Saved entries
● ● ●

/-- The rewind is undone by fetch's advance, modulo 2^16 (R266; 30_encoding R101). -/
theorem State.rewind_pc_toNat_add_two (s : State) : (s.rewind.pc.toNat + 2) % 65536 = s.pc.toNat := by
  have hcancel : s.rewind.pc + 2#16 = s.pc := BitVec.sub_add_cancel s.pc 2#16
  exact congrArg BitVec.toNat hcancel

/-- A key code keeps its value in a byte. -/
theorem keyCode_toNat (k : Nibble) : (k.zeroExtend 8).toNat = k.toNat := by
  rw [BitVec.zeroExtend, BitVec.toNat_setWidth_of_le (by decide)]

/-- Settles O43: the two states of the latch. -/
theorem getKeyRewindsOrReads : Obligations.GetKeyRewindsOrReads := fun x s =>
  ⟨decode_encode (i := .getKey x) rfl,
    fun h => ⟨_, exec_getKey_none h, s.rewind_pc_toNat_add_two, .rewind s⟩,
    fun k h => ⟨_, exec_getKey_some h, by rw [State.reg_setReg_self, keyCode_toNat], .setReg s x _⟩⟩

end Sys2Proof.Machine


/-! The fallback for unrecognized words (45_default_op). -/
namespace Sys2Proof.Machine

theorem KeepsAllBut.diag (s : State) (m : DiagRecord) : KeepsAllBut [.log] s (s.diag m) := .of_fields

/-- Fetch has moved PC past the instruction word, modulo 2^16 (R101). -/
theorem State.insnAddr_of_pc_eq {s : State} {a : Word} (h : s.pc = a + 2#16) : s.insnAddr = a := by
  rw [State.insnAddr, h, BitVec.add_sub_cancel]

/-- With PC at `a + 2` the diagnostic names `a` (R290). -/
theorem exec_defaultOp_of_pc_eq {s : State} {a : Word} (w : Word) (h : s.pc = a + 2#16) :
    exec (.defaultOp w) s = .next (s.diag (.unimplementedInstruction w a)) := by
  rw [exec, execDefaultOp, State.insnAddr_of_pc_eq h]

/-- Settles O44: the instruction is one write to the log, and its record holds the word's own address. -/
theorem defaultOpOnlyLogs : Obligations.DefaultOpOnlyLogs := fun w s =>
  ⟨decode_of_unrecognized, fun a h =>
    ⟨_, exec_defaultOp_of_pc_eq w h, s.diag_diagLog (.unimplementedInstruction w a), .diag s _⟩⟩

end Sys2Proof.Machine

/-! Ticks and host events of 60_exceptions (R310, R311, R324, R330-R332, R337): the three answers of a tick, the key and frame
events, the jump to itself as a fixed point, and the reference schedule as a script. -/
namespace Sys2Proof.Machine

/-! ### When a tick is admitted (R332) -/

theorem tick_of_idle {s : State} (hrun : s.run = .idle) : tick s = .refused .tickBeforeInit := by
  rw [tick, hrun]

theorem tick_of_fault {s : State} {r : FaultRecord} (hrun : s.run = .running) (hfault : s.fault = some r) :
    tick s = .fault (.stuckAfterFault r) := by
  rw [tick, hrun, hfault]

/-- One cycle answers a next state: a fetch fault is recorded, and every instruction completes (R301; 30_encoding R111). -/
theorem cycle_completes (s : State) : ∃ t, cycle s = .next t :=
  orRaise_completes fun p => everyInstructionCompletes (decode p.1) p.2
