-- ==== Sys2Proof/Machine/Step.lean ====
section
/-! DEFINITION. The step, with its three outcomes. The block fetches no instructions (spec/10_state.md R31, spec/20_memory.md R98): a command comes from the Host's write to CMD (log 16). -/

namespace Sys2Proof.Machine

/-- One step: the next event of the schedule, and with an accepted command its run to `Complete` or to a
boundary event (log 1). -/
def step (s : State) : Host.Outcome State Fault Refusal := Sys2Proof.Machine.stepBody s

/-- s with a command word stored where the next step takes its command from: the Host's write to CMD (log 16). -/
def State.withFetchWord (s : State) (nbits w : Nat) : State := Sys2Proof.Machine.offerTableWord nbits w s

end Sys2Proof.Machine
end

● ● ●

> [Exercise description]:
The stretch of entries above that starts with the line containing "in a byte. -/" and goes on through the line containing "rw [tick, hrun]" is to be transcribed exactly, and no other line is to be transcribed.

> [Exercise answer]:
/-- A key code keeps its value in a byte. -/
theorem keyCode_toNat (k : Nibble) : (k.zeroExtend 8).toNat = k.toNat := by
  rw [BitVec.zeroExtend, BitVec.toNat_setWidth_of_le (by decide)]

/-- Settles O43: the two states of the latch. -/
theorem getKeyRewindsOrReads : Obligations.GetKeyRewindsOrReads := fun x s =>
  ⟨decode_encode (i := .getKey x) rfl,
    fun h => ⟨_, exec_getKey_none h, s.rewind_pc_toNat_add_two, .rewind s⟩,
    fun k h => ⟨_, exec_getKey_some h, by rw [State.reg_setReg_self, keyCode_toNat], .setReg s x _⟩⟩

end Sys2Proof.Machine


/-! The fallback for unrecognized words (45_default_op). -/
namespace Sys2Proof.Machine

theorem KeepsAllBut.diag (s : State) (m : DiagRecord) : KeepsAllBut [.log] s (s.diag m) := .of_fields

/-- Fetch has moved PC past the instruction word, modulo 2^16 (R101). -/
theorem State.insnAddr_of_pc_eq {s : State} {a : Word} (h : s.pc = a + 2#16) : s.insnAddr = a := by
  rw [State.insnAddr, h, BitVec.add_sub_cancel]

/-- With PC at `a + 2` the diagnostic names `a` (R290). -/
theorem exec_defaultOp_of_pc_eq {s : State} {a : Word} (w : Word) (h : s.pc = a + 2#16) :
    exec (.defaultOp w) s = .next (s.diag (.unimplementedInstruction w a)) := by
  rw [exec, execDefaultOp, State.insnAddr_of_pc_eq h]

/-- Settles O44: the instruction is one write to the log, and its record holds the word's own address. -/
theorem defaultOpOnlyLogs : Obligations.DefaultOpOnlyLogs := fun w s =>
  ⟨decode_of_unrecognized, fun a h =>
    ⟨_, exec_defaultOp_of_pc_eq w h, s.diag_diagLog (.unimplementedInstruction w a), .diag s _⟩⟩

end Sys2Proof.Machine

/-! Ticks and host events of 60_exceptions (R310, R311, R324, R330-R332, R337): the three answers of a tick, the key and frame
events, the jump to itself as a fixed point, and the reference schedule as a script. -/
namespace Sys2Proof.Machine

/-! ### When a tick is admitted (R332) -/

theorem tick_of_idle {s : State} (hrun : s.run = .idle) : tick s = .refused .tickBeforeInit := by
  rw [tick, hrun]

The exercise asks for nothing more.